* **DESCRIPTION OF THE TASK**:
Here is the task for the records below: repeat exactly the lines from the one with "some .voting) ∧" to the one with "decide⟩, by decide⟩", both included, and nothing else.

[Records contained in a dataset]
== Segment start ==

/-- CONFIGURE with a rate that the LUT has: the policy decides between E_TX_BUSY and the writes (R129, R132). -/
theorem exec_configure_supported {s : State} {i : Idx} {d : Driver} {par : Parity} {stb : StopBits} {baud div : Nat}
    {dbl : Bool} (h : s.Ready i d) (hbaud : baud < 2 ^ 32) (hsel : select s.cfg.baudLut baud = some (div, dbl)) :
    exec (.configure i par stb baud) s = .next
      (if s.cfg.policy = .reject ∧ 0 < d.tx.count then s.answer ⟨.eTxBusy, .empty⟩
       else (s.setPort i (configurePort (s.port i) d { baud := baud, stop := stb, parity := par } div dbl)).answer
         replyOk) := by
  refine (foreground_perDriver h (Instr.wf_configure hbaud)).trans ?_
  by_cases hbusy : s.cfg.policy = .reject ∧ 0 < d.tx.count
  · simp only [criticalSection, State.setI_cfg, hsel, hbusy, and_self, if_true]
    rfl
  · simp only [criticalSection, State.setI_cfg, hsel, hbusy, if_false]
    rfl

/-- Settles O34: an absent rate is the first error of CONFIGURE, a busy ring under Reject the second. -/
theorem configureErrorsWriteNothing : Obligations.ConfigureErrorsWriteNothing := by
  intro s i d par stb baud h hbaud
  refine ⟨exec_configure_unsupported h hbaud, fun hsel hpol hc => ?_⟩
  obtain ⟨⟨div, dbl⟩, hmatch⟩ := Option.ne_none_iff_exists'.1 hsel
  rw [exec_configure_supported h hbaud hmatch, if_pos ⟨hpol, hc⟩]

/-- Settles O33: the divisor of a built instance fits DIV, so DIV is exactly the entry's. -/
theorem configureLoadsSettings : Obligations.ConfigureLoadsSettings := by
  intro s i d par stb baud div dbl h hbaud hsel hpol
  have hfits : (BitVec.ofNat divW div).toNat = div :=
    (BitVec.toNat_ofNat ..).trans (Nat.mod_eq_of_lt (select_divisor_lt s.cfg hsel))
  have hfree : ¬ (s.cfg.policy = .reject ∧ 0 < d.tx.count) := by
    rintro ⟨hreject, hc⟩
    obtain hproceed | hzero := hpol
    · exact nomatch hreject.symm.trans hproceed
    · exact Nat.ne_of_gt hc hzero
  refine ⟨BitVec.ofNat divW div, hfits, ?_⟩
  rw [exec_configure_supported h hbaud hsel, if_neg hfree]
  rfl

/-! ### FLUSH and the second phase of WRITE -/

/-- FLUSH on a driver is the flush body (R136). -/
theorem exec_flush {s : State} {i : Idx} {d : Driver} (h : s.Ready i d) :
    exec (.flush i) s = settle s (flushBody i d replyOk s) :=
  foreground_perDriver h rfl

/-- The foreground's turn while a WRITE is between its phases is the flush body, with the count of the first phase as
its answer (R133, R134). -/
theorem step_writePhase2 {s : State} {p : PendingWrite} {d : Driver} {turns : List Turn} (hf : s.fault = none)
    (hpend : s.pending = some p) (hs : s.sched = .foreground :: turns) (hr : (s.port p.idx).reg = some d) :
    step s = settle (s.setSched turns)
      (flushBody p.idx d ⟨.ok, .written p.written⟩ ((s.setSched turns).setPending none)) := by
  simp [step, takeTurn, hs, hf, turnStep, foregroundTurn, hpend, writePhase2, hr]

/-- Settles O37: the flush body on an empty ring and on one that holds bytes, and the transmit write where the register
is empty. -/
theorem flushPrimesOrDisables : Obligations.FlushPrimesOrDisables := by
  intro s i d h hok
  rw [exec_flush h]
  refine ⟨fun hc => ?_, fun hc => ?_⟩
  · rw [flushBody_zero hc]
    rfl
  · obtain ⟨b, tx, hpop, -, hcon, -⟩ := ringPop_ok hok hc
    rw [flushBody_pos hc hpop, flushSent_eq]
    refine ⟨b, tx, hpop, hcon, rfl, fun he => ?_⟩
    rw [settle_reply, txdWrite_empty (by simpa using he), State.port_setPort_same, State.setPort_setPort]

/-- Settles O36: the second phase is the flush body of FLUSH with another reply. -/
theorem writeSecondPhaseFlushes : Obligations.WriteSecondPhaseFlushes := by
  intro s p d turns hf hpend hs hr hok
  rw [step_writePhase2 hf hpend hs hr]
  refine ⟨fun hc => ?_, fun hc => ?_⟩
  · rw [flushBody_zero hc]
    rfl
  · obtain ⟨b, tx, hpop, -, hcon, -⟩ := ringPop_ok hok hc
    rw [flushBody_pos hc hpop, flushSent_eq]
    exact ⟨b, tx, hpop, hcon, rfl⟩

/-! ### The first phase of WRITE -/

/-- The first phase of WRITE on a driver, from what its enqueue loop answers (R133). -/
theorem exec_write {s : State} {i : Idx} {bytes : List Byte} {d : Driver} {k : Nat} {tx : Ring} (h : s.Ready i d)
    (hlen : bytes.length ≤ 65535) (hpush : ringPushMany d.tx bytes = .ok (k, tx)) :
    exec (.write i bytes) s = .next
      ((s.setReg i (some { d with tx := tx })).setPending (some { idx := i, written := k })) := by
  have hwf : (Instr.write i bytes).wf = true := by simpa [Instr.wf, lengthInRange] using hlen
  refine (foreground_perDriver h hwf).trans ?_
  simp only [criticalSection, hpush]
  rfl

/-- Settles O35: the enqueue loop's answer and the slots it writes, seen through the driver. -/
theorem writeEnqueuesWhatFits : Obligations.WriteEnqueuesWhatFits := by
  intro s i bytes d h hok hlen
  obtain ⟨tx, hpush, htx, hN, hhead, hcon⟩ := ringPushMany_ok hok bytes
  obtain ⟨hwritten, hkept, hcount, -⟩ := ringPushMany_slots hok hpush
  have ⟨_, _, hr⟩ := h
  have hslot (j : Idx) (sel : RingSel) (k : Nat) :
      (s.setReg i (some { d with tx := tx })).slot j sel k =
        if j = i ∧ sel = .tx then tx.store.read k else s.slot j sel k := State.slot_setRing hr .tx tx j sel k
  refine ⟨tx, _, exec_write h hlen hpush, rfl, htx, hN, hhead, hcount, hcon, fun m hm => ?_, fun j sel k hk => ?_⟩
  · rw [State.slot_setPending, hslot, if_pos ⟨rfl, rfl⟩, hwritten m hm]
  · rw [State.slot_setPending, hslot]
    split
    case isFalse => rfl
    case isTrue hji =>
      obtain ⟨rfl, rfl⟩ := hji
      have hne : ∀ m < min bytes.length (d.tx.N - d.tx.count), k ≠ (d.tx.tail + m) % d.tx.N := by simpa using hk
      rw [hkept k hne, State.slot_of_reg hr, Driver.ring_tx]

/-! ### READ -/

/-- READ on a driver, from what its dequeue loop answers (R135). -/
theorem exec_read {s : State} {i : Idx} {len : Nat} {d : Driver} {out : List Byte} {rx : Ring} (h : s.Ready i d)
    (hlen : len ≤ 65535) (hpop : ringPopMany d.rx (min len d.rx.count) = .ok (out, rx)) :
    exec (.read i len) s = .next ((s.setReg i (some { d with rx := rx })).answerOk
      (.read out (min len d.rx.count) rx.count d.rx.N)) := by
  have hwf : (Instr.read i len).wf = true := by simpa [Instr.wf, lengthInRange] using hlen
  refine (foreground_perDriver h hwf).trans ?_
  simp only [criticalSection, hpop]
  rfl
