-- ==== Sys2Proof/WellFormed.lean ====
section
/-! DEFINITION. Which terms of `Instr` are instructions (spec 30_encoding.md R94, R96), and which of them exist in a
configuration (43_hardware_engine.md R184). -/

namespace Sys2Proof

/-- `DATA` fits `LEN`: exactly `LEN` bytes when `LEN <= MAX_INPUT_SIZE`. Above the bound what `DATA` carries is
immaterial (R94); the term then carries none, so that one command is one term. -/
def dataFits (len : Word) (data : List Byte) : Bool :=
  if len.toNat ≤ Config.maxInputSize then data.length == len.toNat else data.isEmpty

/-- The instruction is well formed (R94, R96). Channel 3 cannot be written as a term (R98). -/
def Instr.wf : Instr → Bool
  | .init => true
  | .crc32c _ len data => dataFits len data
  | .crc32cSw _ len data => dataFits len data
  | .crc32cHw _ len data => dataFits len data
  | .vote _ _ _ => true
  | .detect => true
  | .rdwcHw => true
  | .rdwcSw => true
  | .tblbit => true
  | .tblent => true
  | .chinit _ => true
  | .swstep _ => true
  | .hwstep8 _ => true
  | .hwstep64 _ => true
  | .chfin _ => true

/-- The instruction exists in the configuration (R184): when `ARCH = NONE` the Hardware Engine does not exist, so
`CRC32C.HW` is no command and `HWSTEP8` and `HWSTEP64` are no micro-operations of it. -/
def Instr.existsIn (t : Target) : Instr → Bool
  | .init => true
  | .crc32c _ _ _ => true
  | .crc32cSw _ _ _ => true
  | .crc32cHw _ _ _ => t.arch != .none
  | .vote _ _ _ => true
  | .detect => true
  | .rdwcHw => true
  | .rdwcSw => true
  | .tblbit => true
  | .tblent => true
  | .chinit _ => true
  | .swstep _ => true
  | .hwstep8 _ => t.arch != .none
  | .hwstep64 _ => t.arch != .none
  | .chfin _ => true

/-- The static check of R184 on a configuration and a command sequence: a sequence that holds an instruction of the
absent engine is ill-formed for that configuration. -/
def sequenceExistsIn (t : Target) (seq : List Instr) : Bool := seq.all (fun i => i.existsIn t)

end Sys2Proof
end

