-- ==== Sys2Proof/Machine/Tunables.lean ====
section
/-! DEFINITION. The two exported tunables (45_tunables.md). -/

namespace Sys2Proof.Machine

open Host (Outcome)

/-- `RDWC.HW` (R230). -/
def execRdwcHw (s : State) : Outcome State Fault Refusal := admitAny s (.next (s.respond (.value s.wcpbHw)))

/-- `RDWC.SW` (R231). -/
def execRdwcSw (s : State) : Outcome State Fault Refusal := admitAny s (.next (s.respond (.value s.wcpbSw)))

end Sys2Proof.Machine
end

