-- ==== Sys2Proof/Machine/Dispatch.lean ====
section
/-! DEFINITION. One arm per constructor of `Instr`. -/

namespace Sys2Proof.Machine

open Host (Outcome)

def exec (i : Instr) (s : State) : Host.Outcome State Fault Refusal :=
  match i with
  | .init => Sys2Proof.Machine.execInit s
  | .crc32c seed len data => Sys2Proof.Machine.execCrc32c seed len data s
  | .crc32cSw seed len data => Sys2Proof.Machine.execCrc32cSw seed len data s
  | .crc32cHw seed len data => Sys2Proof.Machine.execCrc32cHw seed len data s
  | .vote r0 r1 r2 => Sys2Proof.Machine.execVote r0 r1 r2 s
  | .detect => Sys2Proof.Machine.execDetect s
  | .rdwcHw => Sys2Proof.Machine.execRdwcHw s
  | .rdwcSw => Sys2Proof.Machine.execRdwcSw s
  | .tblbit => Sys2Proof.Machine.execTblbit s
  | .tblent => Sys2Proof.Machine.execTblent s
  | .chinit c => Sys2Proof.Machine.execChinit c s
  | .swstep c => Sys2Proof.Machine.execSwstep c s
  | .hwstep8 c => Sys2Proof.Machine.execHwstep8 c s
  | .hwstep64 c => Sys2Proof.Machine.execHwstep64 c s
  | .chfin c => Sys2Proof.Machine.execChfin c s

end Sys2Proof.Machine
end

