/-- Hypotheses of `ChannelEndsWithTheReference`. -/
theorem witness_channel_ends : AccumulatorInv (running .hw 0xFFFFFFFF#32 [] 0) ∧
    (running .hw 0xFFFFFFFF#32 [] 0).GoodTables ∧ (running .hw 0xFFFFFFFF#32 [] 0).eRes.get .c1 = 0#32 ∧
    (running .hw 0xFFFFFFFF#32 [] 0).buf.length = (running .hw 0xFFFFFFFF#32 [] 0).len ∧
    (running .hw 0xFFFFFFFF#32 [] 0).top = .run ∧ (running .hw 0xFFFFFFFF#32 [] 0).chp.get .c1 = .chRun ∧
    (running .hw 0xFFFFFFFF#32 [] 0).pos.get .c1 = (running .hw 0xFFFFFFFF#32 [] 0).len := by
  refine ⟨?_, rfl, rfl, rfl, rfl, rfl, rfl⟩
  constructor <;> (intro _ c; cases c <;> decide)

/-- Hypotheses of `OneRowPerChannel`. -/
theorem witness_one_row : channelOf (.chfin .c0) = some .c0 ∧
    (nextOf (exec (.chfin .c0) (running .sw 0#32 digits 9))).isSome = true := by decide

/-- Hypotheses of `ChannelsAreIsolated`. -/
theorem witness_isolated : channelOf (.swstep .c0) = some .c0 ∧ channelOf (.swstep .c1) = some .c1 ∧
    (nextOf (exec (.swstep .c0) (running .sw 0#32 digits 0))).isSome = true ∧
    (nextOf (exec (.swstep .c1) (running .sw 0#32 digits 0))).isSome = true := by decide +kernel

/-- Hypotheses of `ChecksumCommandsStartACall`, `InputTooLargeIsFatal`. The empty buffer, and the two lengths where
the length check turns. -/
theorem witness_checksum_starts :
    (ready.status.halt = false ∧ ready.status.busy = false ∧ ready.status.initDone = true) ∧
    (ready.cfg.target.arch ≠ .none ∧ ready.cfg.target.hwCap = true) ∧
    ((0#32 : Word).toNat ≤ 1048576 ∧ ([] : List Byte).length = (0#32 : Word).toNat) ∧
    (0x00100000#32).toNat ≤ 1048576 ∧ (0x00100001#32).toNat > 1048576 := by decide

theorem ready_is_undisturbed : ready.Undisturbed := ⟨rfl, by decide⟩

theorem ready_is_ready : ready.Ready := ⟨rfl, rfl, rfl, rfl, rfl, rfl⟩

/-- Hypotheses of `SoftwareCallAnswersTheVote`, `HardwareCallAnswersTheVote`, `DispatchedCallAnswersTheReference`,
`EnginesAnswerTheSame`, `SeedChainsTwoCalls`. A whole call: masks that leave a majority, and masks that leave
none. -/
theorem witness_call :
    ready.Ready ∧ ready.Undisturbed ∧ ready.GoodTables ∧ ready.eRes = Tri.all 0#32 ∧ ready.cfg.target.arch ≠ .none ∧
    ready.cfg.target.hwCap = true ∧ digits.length = (9#32).toNat ∧
    voteOf (ready.upset 0xE3069283#32 .c0) (ready.upset 0xE3069283#32 .c1) (ready.upset 0xE3069283#32 .c2) =
      some 0xE3069283#32 ∧
    (∃ s : State, s.Ready ∧ s.Undisturbed ∧ s.GoodTables ∧
      voteOf (s.upset 0xE3069283#32 .c0) (s.upset 0xE3069283#32 .c1) (s.upset 0xE3069283#32 .c2) = none) :=
  ⟨ready_is_ready, ready_is_undisturbed, rfl, rfl, by decide, rfl, rfl, by decide,
    ⟨{ ready with eRes := ⟨1#32, 2#32, 0#32⟩ }, ⟨rfl, rfl, rfl, rfl, rfl, rfl⟩, ⟨rfl, by decide⟩, rfl, by decide⟩⟩

/-- Hypotheses of `SingleUpsetIsMasked`. -/
theorem witness_single_upset : ∃ s : State, s.Ready ∧ s.Undisturbed ∧ s.GoodTables ∧ Channel.c0 ≠ Channel.c2 ∧
    s.eRes.get .c0 = 0#32 ∧ s.eRes.get .c2 = 0#32 ∧ s.eRes.get .c1 ≠ 0#32 :=
  ⟨{ ready with eRes := ⟨0#32, 0x80000000#32, 0#32⟩ }, ⟨rfl, rfl, rfl, rfl, rfl, rfl⟩, ⟨rfl, by decide⟩, rfl, by decide⟩

/-! Consistent states, one for each phase. -/

theorem accepted_control : ControlInv (accepted .sw 0#32 []) := by
  constructor <;> first | decide | (intro _ c; cases c <;> decide)

theorem accepted_accumulators : AccumulatorInv (accepted .sw 0#32 []) := by
  constructor <;> first | decide | (intro _ c; cases c <;> decide)

theorem generating_control : ControlInv (generating .check .c2 255#8) := by
  constructor <;> first | decide | (intro _ c; cases c <;> decide)

theorem generating_tables : TableInv (generating .check .c2 255#8) := by
  refine ⟨fun h => absurd h (by decide), by decide, ?_, fun _ h => absurd h (by decide)⟩
  intro _ _ c i _ _
  cases c <;> rfl

theorem deciding_control : ControlInv (deciding 1#32 2#32 3#32) := by
  constructor <;> first | decide | (intro _ c; cases c <;> decide)

theorem halted_control : ControlInv halted := by
  constructor <;> first | decide | (intro _ c; cases c <;> decide)

theorem ready_control : ControlInv ready := by
  constructor <;> first | decide | (intro _ c; cases c <;> decide)

theorem ready_tables : TableInv ready := by
  refine ⟨?_, by decide, fun h => absurd h (by decide), fun h => absurd h (by decide)⟩
  intro _ c
  cases c <;> rfl

/-- Hypotheses of `ScheduleDoesNotMatter`, `EveryCallEnds`. Seven steps bring an empty call to the Voter, in the
default order and with channel 2 first; the eighth ends it. -/
theorem witness_schedule :
    ((accepted .sw 0#32 []).top = .run ∧ (accepted .sw 0#32 []).hostQueue = []) ∧
    (nextOf (Host.Core.run core 7 { accepted .sw 0#32 [] with events := [] })).map State.top = some .voting ∧
    (nextOf (Host.Core.run core 7 { accepted .sw 0#32 [] with events := [.uop 0b100011#6, .proceed, .uop 0b100111#6] })).map State.top =
      some .voting ∧
    (nextOf (Host.Core.run core 8 (accepted .sw 0#32 []))).map State.top = some .idle ∧
    (accepted .sw 0#32 []).events.length + 3 * ((accepted .sw 0#32 []).len + 2) + 2 ≤ 8 := by decide

/-- The ends of `EveryCallEnds`: idle, past the halt, refused at a word named out of its row. -/
theorem witness_call_ends :
    (nextOf (Host.Core.run core 9 (accepted .sw 0#32 []))).map State.top = some .idle ∧
    faultOf (Host.Core.run core 9 { accepted .sw 0#32 [] with eRes := ⟨1#32, 2#32, 0#32⟩ }) = some (.halted .noMajority) ∧
    refusalOf (Host.Core.run core 9 { accepted .sw 0#32 [] with events := [.uop 0b000111#6] }) = some .notEnabled ∧
    ({ accepted .sw 0#32 [] with events := [.uop 0b000111#6] } : State).events.length + 3 * (0 + 2) + 2 ≤ 9 := by decide

/-- Hypotheses of `VoteAnswersTheMajority`, `DetectAnswersTheSelection`, `TunablesAreAnswered`. -/
theorem witness_vote : ready.top = .idle ∧ ready.chp = Tri.all .chIdle ∧ ready.status.halt = false ∧
    ready.status.busy = false ∧ (1#32 : Word) ≠ 2#32 ∧ (1#32 : Word) ≠ 3#32 ∧ (2#32 : Word) ≠ 3#32 := by decide

/-- Hypotheses of `VoterInsideACall`. -/
theorem witness_voter :
    ((running .sw 0#32 [] 0).sequenceExists = true ∧ (running .sw 0#32 [] 0).Proceeds [] ∧
      (running .sw 0#32 [] 0).top = .run ∧
      ({ running .sw 0#32 [] 0 with chp := Tri.all .chDone } : State).chp = Tri.all .chDone ∧
      (nextOf (step { running .sw 0#32 [] 0 with chp := Tri.all .chDone })).map State.top = some .voting) ∧
    ((deciding 1#32 2#32 2#32).sequenceExists = true ∧ (deciding 1#32 2#32 2#32).Proceeds [] ∧
      (deciding 1#32 2#32 2#32).top = .voting ∧ voteOf 1#32 2#32 2#32 = some 2#32) ∧ voteOf 1#32 2#32 3#32 = none :=
  ⟨⟨by decide, .inr ⟨rfl, rfl⟩, by decide⟩, ⟨by decide, .inr ⟨rfl, rfl⟩, by decide⟩, by decide⟩

/-- Hypotheses of `FatalEntry`. The three causes, each raised by a step from a consistent state. -/
theorem witness_fatal :
    ((nextOf (step { generating .check .c2 255#8 with tbl := ⟨zeroTable, zeroTable, tableWrite zeroTable 255#8 1#32⟩ })).map
      (fun t => t.status.cause) = some .tableMismatch) ∧
    ((nextOf (step { ready with events := [.command (arrive ⟨0x00000000001000010000000002#104, []⟩)] })).map
      (fun t => t.status.cause) = some .inputTooLarge) ∧
    ((nextOf (step (deciding 1#32 2#32 3#32))).map (fun t => t.status.cause) = some .noMajority) ∧
    ready.status.halt = false ∧ (deciding 1#32 2#32 3#32).status.halt = false := by decide +kernel
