/-- NextFetchSeesTheStore, LD_MEM_VX: stores over both bytes at `pc`, over the high one alone, over the low one alone, and over
none. -/
theorem witness_NextFetchSeesTheStore :
    (∃ t, exec (.ldMemVx 1) (storeState 0x202) = .next t) ∧
    (0x202 % 4096 = (storeState 0x202).elementAddr 0 ∧ (0x202 + 1) % 4096 = (storeState 0x202).elementAddr 1) ∧
    (0x202 % 4096 = (storeState 0x201).elementAddr 1 ∧
      ∀ r : Reg, r ≤ 1 → (0x202 + 1) % 4096 ≠ (storeState 0x201).elementAddr r.val) ∧
    ((∀ r : Reg, r ≤ 1 → 0x202 % 4096 ≠ (storeState 0x203).elementAddr r.val) ∧
      (0x202 + 1) % 4096 = (storeState 0x203).elementAddr 0) ∧
    (storeState 0x202).pc.toNat = 0x202 := ⟨⟨_, rfl⟩, by decide⟩

/-- NextFetchSeesTheStore, LD_B_VX: the first and the last digit over the bytes at `pc`. -/
theorem witness_NextFetchSeesTheStore_digits :
    (∃ t, exec (.ldBVx 1) (storeState 0x200) = .next t) ∧
    (0x202 % 4096 = (storeState 0x200).elementAddr 2 ∧ ∀ k < 3, (0x202 + 1) % 4096 ≠ (storeState 0x200).elementAddr k) ∧
    ((∀ k < 3, 0x202 % 4096 ≠ (storeState 0x203).elementAddr k) ∧ (0x202 + 1) % 4096 = (storeState 0x203).elementAddr 0) :=
  ⟨⟨_, rfl⟩, by decide⟩

/-- TickDecrementsTimers. -/
theorem witness_TickDecrementsTimers : (scheduled .tick).takeTransaction = (.tick, State.reset) := by decide

/-- TicksDrainTimersToZero: no tick, and three ticks before a `Step`. -/
theorem witness_TicksDrainTimersToZero :
    loadState.schedule = List.replicate 0 .tick ++ [.step quiet] ∧
    ({ State.reset with schedule := [.tick, .tick, .tick, .step quiet] } : State).schedule =
      List.replicate 3 .tick ++ [.step quiet] := by decide

/-- StepChangesTimersOnlyByTheirLoads: a step that sets the delay timer, one that sets the sound timer, one that sets none. -/
theorem witness_StepChangesTimersOnlyByTheirLoads :
    ∀ s ∈ [start 0xF415 [(4, 0x3C)], start 0xF418 [(4, 0x3C)], loadState],
      s.takeTransaction = (.step quiet, { s with schedule := [] }) ∧ (after (step s) (fun _ => true)) = some true := by decide

/-- LoadCopiesTheImage: the empty image and the longest one. -/
theorem witness_LoadCopiesTheImage :
    (scheduled (.load [])).takeTransaction = (.load [], State.reset) ∧ ([] : List Byte).length ≤ 3584 ∧
    (scheduled (.load (List.replicate 3584 0xAA))).takeTransaction = (.load (List.replicate 3584 0xAA), State.reset) ∧
    (List.replicate 3584 (0xAA : Byte)).length ≤ 3584 ∧ (List.replicate 3584 (0xAA : Byte))[3583]? = some 0xAA := by
  refine ⟨rfl, by decide, rfl, ?_, ?_⟩
  · rw [List.length_replicate]
  · rw [List.getElem?_replicate, if_pos (by decide)]

/-- LoadRefusesTooLargeImage: the shortest such image. -/
theorem witness_LoadRefusesTooLargeImage :
    (scheduled (.load (List.replicate 3585 0xAA))).takeTransaction = (.load (List.replicate 3585 0xAA), State.reset) ∧
    (List.replicate 3585 (0xAA : Byte)).length > 3584 := by
  refine ⟨rfl, ?_⟩
  rw [List.length_replicate]
  decide

/-- ResetSetsEveryElement: in `HALTED`, with the lowest and the highest `FONT_BASE`; bytes beside the font. -/
theorem witness_ResetSetsEveryElement :
    (haltedWith .reset).takeTransaction = (.reset, { haltedWith .reset with schedule := [] }) ∧
    (haltedWith .reset).params.wellFormed = true ∧ (0xFFF < 4096 ∧ ∀ j : Fin 80, 0xFFF ≠ 0x000 + j.val) ∧
    ({ defaultParams with fontBase := 0x1B0 } : Params).wellFormed = true ∧
    (0x1AF < 4096 ∧ ∀ j : Fin 80, 0x1AF ≠ 0x1B0 + j.val) ∧ (0x200 < 4096 ∧ ∀ j : Fin 80, 0x200 ≠ 0x1B0 + j.val) := by decide

/-- ResetStateHoldsTheResetValues: the bounds of the range of the last clause. -/
theorem witness_ResetStateHoldsTheResetValues : 0x050 ≤ 0x050 ∧ 0xFFF < 4096 := by decide

/-- EveryStepKeepsInvariant: a running state with bytes in memory, and a halted one. -/
theorem witness_EveryStepKeepsInvariant :
    (loadState.Inv ∧ ∃ t, step loadState = .next t) ∧
    ((haltedWith .tick).Inv ∧ ∃ t, step (haltedWith .tick) = .next t) :=
  ⟨⟨⟨by decide, by decide, by decide, by decide, by decide⟩, ⟨_, rfl⟩⟩,
    ⟨by decide, by decide, by decide, by decide, by decide⟩, ⟨_, rfl⟩⟩

/-- OnlyResetLeavesHalted, for the three other transactions. -/
theorem witness_OnlyResetLeavesHalted :
    ∀ tr ∈ [Transaction.step quiet, .tick, .load [0x12, 0x00]],
      (haltedWith tr).mode = .halted ∧ (haltedWith tr).takeTransaction = (tr, { haltedWith tr with schedule := [] }) ∧
      tr ≠ .reset := by decide

/-- ReturnPopsTheStack: one call outstanding, and sixteen. -/
theorem witness_ReturnPopsTheStack :
    ({ State.reset with sp := 1 } : State).sp.val = (0 : Fin 16).val + 1 ∧
    ({ State.reset with sp := 16 } : State).sp.val = (15 : Fin 16).val + 1 := by decide

/-- ReturnOnEmptyStackHalts. -/
theorem witness_ReturnOnEmptyStackHalts :
    (start 0x00EE []).takeTransaction = (.step quiet, { start 0x00EE [] with schedule := [] }) ∧
    (start 0x00EE []).mode = .running ∧
    (start 0x00EE []).memRead (start 0x00EE []).pc.toNat ++ (start 0x00EE []).memRead ((start 0x00EE []).pc.toNat + 1) =
      (0x00EE : Word) ∧ (start 0x00EE []).sp = 0 := by decide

== Segment end ==

* **ANSWER SPACE**:
      (nextOf (step { running .sw 0#32 [] 0 with chp := Tri.all .chDone })).map State.top = some .voting) ∧
    ((deciding 1#32 2#32 2#32).sequenceExists = true ∧ (deciding 1#32 2#32 2#32).Proceeds [] ∧
      (deciding 1#32 2#32 2#32).top = .voting ∧ voteOf 1#32 2#32 2#32 = some 2#32) ∧ voteOf 1#32 2#32 3#32 = none :=
  ⟨⟨by decide, .inr ⟨rfl, rfl⟩, by decide⟩, ⟨by decide, .inr ⟨rfl, rfl⟩, by decide⟩, by decide⟩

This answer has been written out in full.